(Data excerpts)
##########
/-! ### Hypotheses that hold: warden, power, boot, telemetry, monitor, registers -/

/-- A message of source `src` of kind `kind`. -/
def msgTest (src kind : Nat) : WMsg := { (default : WMsg) with src := src, kind := kind }
/-- The device with one instance and one record in the warden. -/
def dWdn (k : Nat) (i : WInst) (r : Tab WRec) : Dev := { dObj with wdn := { dObj.wdn with inst := [(k, i)], recs := r } }
/-- Some source that is not privileged only interrupts on an event, has no escalation on its first message, and counts in one instance. -/
def plainSrc : Nat := 0x012
/-- WardenMessagesRun: a privileged source, a source that only interrupts, a message that waits, a quiet time that is over. -/
theorem witness_WardenMessagesRun :
    (srcRow 1).isSome = true ∧ isPriv 1 = true ∧ (msgTest 1 0).kind ≠ 2 ∧
    (let m := msgTest plainSrc 0; (srcRow m.src).isSome = true ∧ isPriv m.src = false ∧ m.kind = 0 ∧ (tgetD dObj.wdn.inst (instKey dObj m) default).state = 0 ∧
      (tgetD dObj.wdn.inst (instKey dObj m) default).live = false ∧ evtReact dObj m.src = 1 ∧ (bits (cfg0 dObj m.src) 31 24 = 0 ∨ inWindow dObj m.src ((0 :: (tgetD dObj.wdn.inst (instKey dObj m) default).times).take 256) < bits (cfg0 dObj m.src) 31 24) ∧
      dObj.wdn.ring.length < wdnRingMax ∧ (tgetD dObj.wdn.recs m.src default).isOpen = false) ∧
    (let d := { dObj with wdn := { dObj.wdn with inbox := [msgTest plainSrc 0] } }; d.wdn.inbox = [msgTest plainSrc 0]) ∧
    (let m := msgTest plainSrc 0; let n := { m with ts := 4 }; let d := { dObj with wdn := { dObj.wdn with inbox := [m, n] } }; isPriv m.src = false ∧ n.src = m.src ∧ n.die = m.die ∧
      n.kind = m.kind ∧ m.ts ≤ n.ts ∧ d.wdn.inbox = [m, n]) ∧
    (let j := { (default : WInst) with state := 2 }; let d := { dWdn (plainSrc * 128) j [] with regs := [(0x201000 + 8 * plainSrc, 1)] }; bits (cfg0 d plainSrc) 15 14 = 0 ∧ tget d.wdn.inst (plainSrc * 128) = some j ∧ j.live = false ∧
      (j.state = 1 ∨ j.state = 2) ∧ j.last + bits (cfg1 d plainSrc) 15 0 * 1000000 ≤ 10 ^ 12 ∧ bits (cfg0 d plainSrc) 12 7 = 0) := by decide +kernel
/-- A locked safety configuration whose CRC register holds `w`. -/
def dLocked (w : Word) : Dev := { dObj with regs := [(0x200000, 1), (0x200034, w)] }
/-- The CRC register is no part of the configuration. -/
theorem dLocked_cfg (w : Word) : wdnCfgBytes (dLocked w) = wdnCfgBytes (dLocked 0) := by
  have h : ∀ o, o ≠ 0x200034 → rget (dLocked w) o = rget (dLocked 0) o := by
    intro o ho; unfold rget dLocked tget tget tget
    split <;> [rfl; (split <;> [rfl; (split <;> [omega; rfl])])]
  have h0 : ∀ s, rget (dLocked w) (0x201000 + 8 * s) = rget (dLocked 0) (0x201000 + 8 * s) := fun s => h _ (by omega)
  have h1 : ∀ s, rget (dLocked w) (0x201004 + 8 * s) = rget (dLocked 0) (0x201004 + 8 * s) := fun s => h _ (by omega)
  unfold wdnCfgBytes
  simp only [h0, h1, h 0x200000 (by decide), h 0x200028 (by decide), h 0x20002C (by decide), h 0x200030 (by decide)]
/-- WardenWritesRun: a configuration that does not agree with its CRC register. -/
theorem witness_WardenWritesRun_differs : ∃ w, bitAt (rget (dLocked w) 0x200000) 0 = true ∧ crc32c (wdnCfgBytes (dLocked w)) ≠ rget (dLocked w) 0x200034 := by
  by_cases h : crc32c (wdnCfgBytes (dLocked 0)) = 0
  · exact ⟨1, by decide +kernel, by rw [dLocked_cfg, h]; decide +kernel⟩
  · exact ⟨0, by decide +kernel, h⟩
/-- A CRC has 32 bits. -/
theorem crc32c_lt (bs : Bytes) : crc32c bs < 2 ^ 32 := by
  have bit : ∀ c, c < 2 ^ 32 → crc32cBit c < 2 ^ 32 := by
    intro c h; unfold crc32cBit; split
    · exact Nat.xor_lt_two_pow (by omega) (by omega)
    · omega
  have rep : ∀ n c, c < 2 ^ 32 → Nat.repeat crc32cBit n c < 2 ^ 32 := by
    intro n; induction n with
    | zero => exact fun _ h => h
    | succ n ih => exact fun c h => bit _ (ih c h)
  have fold : ∀ (bs : Bytes) c, c < 2 ^ 32 → bs.foldl crc32cByte c < 2 ^ 32 := by
    intro bs; induction bs with
    | nil => exact fun _ h => h
    | cons b t ih => exact fun c h => ih _ (rep 8 _ (Nat.xor_lt_two_pow h (by have := b.isLt; omega)))
  exact Nat.xor_lt_two_pow (fold bs _ (by omega)) (by omega)
/-- What the CRC register of `dLocked` holds. -/
theorem rget_dLocked (w : Word) : rget (dLocked w) 0x200034 = w.toNat := rfl
/-- The configuration of `dLocked` is locked. -/
theorem dLocked_lock (w : Word) : bitAt (rget (dLocked w) 0x200000) 0 = true := by
  have h : rget (dLocked w) 0x200000 = 1 := rfl
  rw [h]; decide
/-- A CRC register that holds the configuration's CRC. -/
theorem dLocked_agrees (c : Nat) (hc : c < 2 ^ 32) (h : crc32c (wdnCfgBytes (dLocked 0)) = c) :
    ∃ w, bitAt (rget (dLocked w) 0x200000) 0 = true ∧ crc32c (wdnCfgBytes (dLocked w)) = rget (dLocked w) 0x200034 :=
  ⟨BitVec.ofNat 32 c, dLocked_lock _, by rw [dLocked_cfg, h, rget_dLocked, BitVec.toNat_ofNat, Nat.mod_eq_of_lt hc]⟩
/-- WardenWritesRun: a configuration that agrees with its CRC register. -/
theorem witness_WardenWritesRun_agrees : ∃ w, bitAt (rget (dLocked w) 0x200000) 0 = true ∧ crc32c (wdnCfgBytes (dLocked w)) = rget (dLocked w) 0x200034 :=
  dLocked_agrees _ (crc32c_lt _) rfl
/-- WardenWritesRun: the lock, acknowledgements, an instance to unlatch, injections, a record to read. -/
theorem witness_WardenWritesRun :
    bitAt (rget dObj 0x200000) 0 = false ∧
    (bitAt (rget (dLocked 0) 0x200000) 0 = true ∧ isPriv (bits 1 8 0) = true) ∧
    (let d := dWdn (511 * 128) default [(511, { (default : WRec) with isOpen := true })]; (tgetD d.wdn.recs (bits 511 8 0) default).isOpen = true ∧ (∀ i ∈ d.wdn.inst, i.2.live = false) ∧
      bitAt 511 30 = false ∧ bitAt 511 31 = false) ∧
    (isPriv 511 = false ∧ (tgetD dObj.wdn.recs 511 default).isOpen = false ∧ isPriv (bits 511 8 0) = false) ∧
    (let d := dWdn 0 default [(0, default)]; (tget d.wdn.recs (bits (rget d 0x200040) 8 0)).isSome = true) := by decide +kernel
/-- SafeStateRuns: an instance that holds S and none; the state to be left; a latched one; a heartbeat; a block reset. -/
theorem witness_SafeStateRuns :
    (let d := dWdn 128 { (default : WInst) with state := 1 } []; anyHeld d 5 = true) ∧
    (let d := { dTurn 5 5 with wdn := { dObj.wdn with safe := { dObj.wdn.safe with on := true, clrReq := true } } }; anyHeld d 5 = false ∧ d.wdn.safe.on = true ∧ d.wdn.safe.latched = false ∧
      (bitAt (rget d 0x200000) 1 = true ∨ d.wdn.safe.clrReq = true) ∧ running d = true ∧ bits (rget d 0x200028) 15 0 ≠ 0 ∧ 0 % bits (rget d 0x200028) 15 0 = 0) ∧
    ({ dObj.wdn.safe with latched := true } : SafeRec).latched = true ∧
    (let d := { dObj with wdn := { dObj.wdn with resets := [(3, 0x9F)] } }; d.wdn.resets.contains (3, 0x90 + 15) = true) := by decide +kernel
/-- PowerAndResetsRun: a package without power; one with it, whose telemetry has no address yet; temperatures. -/
theorem witness_PowerAndResetsRun :
    ({ dObj.pin with vddIo := false } : PinDev).vddIo = false ∧ dObj.pin.vddIo = true ∧ dObj.pin.smbAddr = none ∧ (10 ≤ 10 ∧ 9 < 10) ∧ ((920 : Int) < 921) ∧ ((840 : Int) < 841 ∧ (841 : Int) ≤ 920) ∧
      ((760 : Int) < 761 ∧ (761 : Int) ≤ 840) ∧ ((720 : Int) ≤ 720 ∧ (720 : Int) ≤ 760) ∧ (719 : Int) < 720 := by decide +kernel
/-- A device whose flash holds `imgTest` as its program image. -/
def dFlash : Dev := { Dev.reset with pin := { Dev.reset.pin with flash := imgTest.zipIdx.map fun b => (0x02100000 + b.2, b.1) } }
/-- BootRuns: a package that boots with an image in format and range; the stages of the last part; every failure stage. -/
theorem witness_BootRuns :
    (dFlash.pin.vddIo = true ∧ dFlash.pin.pwrGood = true ∧ dFlash.pin.trip = false ∧ dFlash.pin.stage = 0 ∧ dFlash.pin.ready = false ∧ dFlash.pin.stage < 0x80) ∧
    imgFormatOk (flashImage dFlash) = true ∧ imgRangeOk (flashImage dFlash) = true ∧ flashImage dFlash = imgTest ∧
    (∀ n ∈ [2, 7], 2 ≤ ({ dObj.pin with stage := n } : PinDev).stage ∧ ({ dObj.pin with stage := n } : PinDev).stage ≤ 7) ∧ 0x81 ≤ 0x85 := by decide +kernel
/-- TelemetryAndTestRun and FieldPortLinkRuns. -/
theorem witness_TelemetryAndPortsRun :
    ({ dObj.pin with smbAddr := some 0x58 } : PinDev).smbAddr.isSome = true ∧ popDies State.reset.fuses ≤ 4 ∧ 6 < 7 ∧ dObj.pin.vddIo = true ∧
      ({ dObj.pin with resetN := false } : PinDev).resetN = false ∧ 2 ^ 26 - 1 < 2 ^ 26 ∧ 7 < 8 := by decide +kernel
/-- A device whose monitor serves the firmware's commands. -/
def dMon (m : MonDev) : Dev := { awake dObj with mon := m }
/-- MonitorReadsRun: the monitor runs; an address that a register has; counts at their bounds. -/
theorem witness_MonitorReadsRun :
    (monUp (dMon default) = true ∧ monRom (dMon default) = false) ∧ (1 ≤ 64 ∧ 64 ≤ 64) ∧ 16 < 17 ∧ (1 ≤ 16 ∧ ∀ i, i < 16 → monAddr State.reset.fuses (0x200000 + 4 * i) = true) ∧
    (monAddr State.reset.fuses 0x200018 = true ∧ msixAt (dMon default) .monitor 0x200018 = none ∧ regKey State.reset.fuses (dMon default) .monitor 0x200018 = some 0x200018) := by decide +kernel
/-- MonitorUnlockRuns: locked and unlocked, with a challenge whose other five lines have come and with one of which none has, a lockout, read-only. -/
theorem witness_MonitorUnlockRuns :
    (dMon default).time.now ≤ 0 ∧ bitAt (rget (dMon default) 0x1000) 1 = false ∧ (dMon default).mon.lockout = false ∧ (dMon default).mon.unlocked = false ∧
    bitAt (rget { dMon default with regs := [(0x1000, 3)] } 0x1000) 1 = true ∧ monUp { dMon default with regs := [(0x1000, 3)] } = true ∧
    (let d := dMon { (default : MonDev) with nonce := some (1, 0), resp := [0, 1, 2, 3, 4].map fun i => (i, zeros 16) }; d.mon.nonce = some (1, 0) ∧ 60000000000 ≤ 0 + 60000000000 ∧
      (zeros 16).length = 16 ∧ (tput d.mon.resp 5 (zeros 16)).length = 6) ∧ (tput (dMon default).mon.resp 5 (zeros 16)).length ≠ 6 ∧
    ((dMon { (default : MonDev) with unlocked := true }).mon.unlocked = true ∧ monAddr State.reset.fuses 0x600000 = true ∧ 511 < 512) ∧
    (dMon { (default : MonDev) with lockout := true }).mon.lockout = true := by decide +kernel
/-- What RegistersRun asks of a register that the PF reaches at its offset. -/
def regMeets (d : Dev) (o : Nat) (p : RegHit → Bool) : Bool :=
  decide (msixAt d (.host 0) o = none) && decide (regKey State.reset.fuses d (.host 0) o = some o) && (regHit o).any p
/-- A value written changes the register's writable bits. -/
def changesBits (d : Dev) (o v : Nat) (h : RegHit) : Bool :=
  let m := writable (.host 0) h.row; decide ((fixVal d o (rget d o) v &&& m) ≠ (rget d o &&& m))
/-- RegistersRun: a read-clear counter. -/
theorem witness_RegistersRun_rc :
    regMeets (dMon default) 0x10 (fun h => decide (h.row.pair = 0 ∧ h.row.rc = true)) = true ∧ tget (dMon default).latch 0x10 = none ∧
      (showReg State.reset.fuses (dMon default) 0x10).2 = dMon default := by decide +kernel
/-- RegistersRun: TRN_CFG before run and under its lock, with a value that changes it and one that does not; a sticky register; the control register of an engine. -/
theorem witness_RegistersRun_write :
    (∀ r ∈ [0, 1], let d := { dMon default with regs := [(0x600004, BitVec.ofNat 32 r)] };
      (writeEffect (atTime d 0) (.host 0) 0x600000 2 0).isNone = true ∧ (writeEffect (atTime d 0) (.host 0) 0x600000 1 0).isNone = true ∧ (clearBlock (atTime d 0) 0x600000).isNone = true ∧
      regMeets d 0x600000 (fun h => decide (h.row.pair = 0 ∧ h.row.w1c = 0 ∧ writable (.host 0) h.row ≠ 0) && lockedNow (atTime d 0) 0x600000 h.row.lock == decide (r = 1) &&
        changesBits (atTime d 0) 0x600000 2 h && !changesBits (atTime d 0) 0x600000 1 h) = true) ∧
    (let d := dMon default; (writeEffect d (.host 0) 0x200014 3 0).isNone = true ∧ (clearBlock d 0x200014).isNone = true ∧
      regMeets d 0x200014 (fun h => decide (h.row.pair = 0 ∧ h.row.w1c ≠ 0 ∧ writable (.host 0) h.row = 0) && !lockedNow d 0x200014 h.row.lock) = true) ∧
    (∀ o ∈ [0x400008, 0x401004, 0x4011E0], let d := dMon default; (writeEffect (atTime d 0) (.host 0) o 2 0).isNone = true ∧
      regMeets d o (fun h => decide (h.row.pair = 0 ∧ h.row.w1c = 0 ∧ writable (.host 0) h.row ≠ 0) && !lockedNow (atTime d 0) o h.row.lock) = true) ∧
    (let o := engReg 3 0 15 0; rget (dMon default) o < 4 ∧
      regMeets (dMon default) o (fun h => decide (writable (.host 0) h.row = 2 ∧ h.row.pair = 0 ∧ h.row.w1c = 0 ∧ h.row.lock = .free)) = true) := by decide +kernel
/-- TablesAndApertureRun: the last vector's data of VF 16 and the PF's first control word; the last word of the host scratch; banks that the host owns and does not own. -/
theorem witness_TablesAndApertureRun :
    msixAt (dMon default) (.host 16) 0x203F8 = some (16, false, 0x3F8) ∧ 0x3F8 % 16 ≠ 12 ∧ msixAt (dMon default) (.host 0) 0x70800C = some (0, false, 12) ∧
      (bar2At State.reset.fuses dObj ((0x400000000 + 0x2FFFFFFFC) / 4 * 4)).any (fun x => x.2.isNone) = true ∧
      (let d := { dObj with eng := { dObj.eng with owner := [(3 * 16 + 15, (0x12, 15, false))] } }; let a := 0x1800000000 + 3 * 0x10000000 + 15 * 0x1000000;
        (bar2At State.reset.fuses d (a / 4 * 4)).any (fun x => x.2 == some (3, 15)) = true ∧ ownedBy d 3 0x12 15 = true ∧ ownedBy dObj 3 0x12 15 = false) := by decide +kernel
/-- RegisterPairsRun: the time registers before run and under its lock, and a pair that run locks besides; a latched and a staged word. -/
theorem witness_RegisterPairsRun :
    ∀ o ∈ [0x600018, 0x500040], ∀ r ∈ [0, 1], let d := { dMon default with regs := [(0x600004, BitVec.ofNat 32 r)] };
      regMeets d o (fun h => decide (h.row.pair = 1 ∧ h.row.rc = false ∧ h.row.rw ≠ 0)) = true ∧
      regMeets d (o + 4) (fun h => decide (h.row.pair = 2 ∧ h.row.rc = false ∧ h.row.rw ≠ 0) && lockedNow (atTime d 0) (o + 4) h.row.lock == decide (r = 1 ∧ o = 0x600018)) = true ∧
      tget d.latch o = none ∧ (showReg State.reset.fuses d o).2 = d ∧ (showReg State.reset.fuses d (o + 4)).2 = d ∧ (writeEffect d (.host 0) o 4096 0).isNone = true ∧
      (writeEffect (atTime d 0) (.host 0) (o + 4) 4096 0).isNone = true ∧ bitAt 4096 0 = false ∧
      tget ({ d with latch := [(o + 4, 7)] } : Dev).latch (o + 4) = some 7 ∧ tget ({ d with staged := [(o, 7)] } : Dev).staged o = some 7 ∧
      (0 &&& 0xffffffff) = ((showReg State.reset.fuses d o).1 &&& 0xffffffff) := by decide +kernel
/-- UnlistedRegistersReadZero: an offset that no register has, and the first and last words of the windows of dies that the package does not have. -/
theorem witness_UnlistedRegistersReadZero :
    (msixAt (dMon default) (.host 0) 0x14C = none ∧ regHit 0x7FC = none) ∧ 128 ≤ 128 ∧ 0x100 + 4 * 959 < 0x1000 ∧
    ∀ a ∈ [0x05000000, 0x08FFFFFC], 0x01000000 ≤ a ∧ a < 0x09000000 ∧ popDies State.reset.fuses ≤ (a - 0x01000000) / 0x01000000 ∧ msixAt (dMon default) (.host 0) a = none := by decide +kernel
/-- QueryStatusRuns: in a turn; in replay, of the polder's own map. -/
theorem witness_QueryStatusRuns :
    dObj.ldg.replay = false ∧ (let d := dLdg fun l => { l with replay := true }; let c := cmdOfBlock 0 ([1, 0] ++ w2 0 ++ zeros 4);
      d.ldg.replay = true ∧ askOk c = true ∧ (statusRecord d c).isSome = true ∧ ((statusRecord d c).map (·.1)) = some c.polder) := by decide +kernel
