-- ==== Sys2Proof/Machine/AluImmediate.lean ====
section
/-! DEFINITION. Immediate arithmetic, logic and comparison (43_alu_immediate.md R160 to R168). -/

namespace Sys2Proof.Machine

/-- The common rule R160: after the zero-destination test on `rt`, `x[rt] <- f x[rs]`. -/
def immOp (f : Word → Word) (i : Instr) (rs rt : RegIdx) (s : State) : Result :=
  zeroTest rt i s (.next (s.writeReg rt (f (s.readReg rs))))

/-- ADDI, R161: sign-extended; wraps, no trap. -/
def execAddi (rs rt : RegIdx) (imm : Imm) (s : State) : Result :=
  immOp (fun a => a + signExtendImm imm) (.addi rs rt imm) rs rt s

/-- ADDIU, R162: zero-extended (D6). -/
def execAddiu (rs rt : RegIdx) (imm : Imm) (s : State) : Result :=
  immOp (fun a => a + zeroExtendImm imm) (.addiu rs rt imm) rs rt s

/-- SLTI, R163: sign-extended, signed comparison. -/
def execSlti (rs rt : RegIdx) (imm : Imm) (s : State) : Result :=
  immOp (fun a => boolWord (lessSigned a (signExtendImm imm))) (.slti rs rt imm) rs rt s

/-- SLTIU, R164: widened as `SLTIU_IMM_EXT` says, unsigned comparison. -/
def execSltiu (rs rt : RegIdx) (imm : Imm) (s : State) : Result :=
  immOp (fun a => boolWord (lessUnsigned a (sltiuImm Config.sltiuImmExt imm))) (.sltiu rs rt imm) rs rt s

/-- ANDI, R165. -/
def execAndi (rs rt : RegIdx) (imm : Imm) (s : State) : Result :=
  immOp (fun a => a &&& zeroExtendImm imm) (.andi rs rt imm) rs rt s

/-- ORI, R166. -/
def execOri (rs rt : RegIdx) (imm : Imm) (s : State) : Result :=
  immOp (fun a => a ||| zeroExtendImm imm) (.ori rs rt imm) rs rt s

/-- XORI, R167. -/
def execXori (rs rt : RegIdx) (imm : Imm) (s : State) : Result :=
  immOp (fun a => a ^^^ zeroExtendImm imm) (.xori rs rt imm) rs rt s

/-- LUI, R168: no register is read. -/
def execLui (rs rt : RegIdx) (imm : Imm) (s : State) : Result :=
  immOp (fun _ => upperImm imm) (.lui rs rt imm) rs rt s

end Sys2Proof.Machine
end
##########
What the task requires: Exact duplication is required for the lines above, from the line that contains "have h : rget" to the line that contains "theorem dLocked_agrees (c", inclusive; omit all others.

Exercise solution:
  have h : rget (dLocked w) 0x200000 = 1 := rfl
  rw [h]; decide
/-- A CRC register that holds the configuration's CRC. -/
theorem dLocked_agrees (c : Nat) (hc : c < 2 ^ 32) (h : crc32c (wdnCfgBytes (dLocked 0)) = c) :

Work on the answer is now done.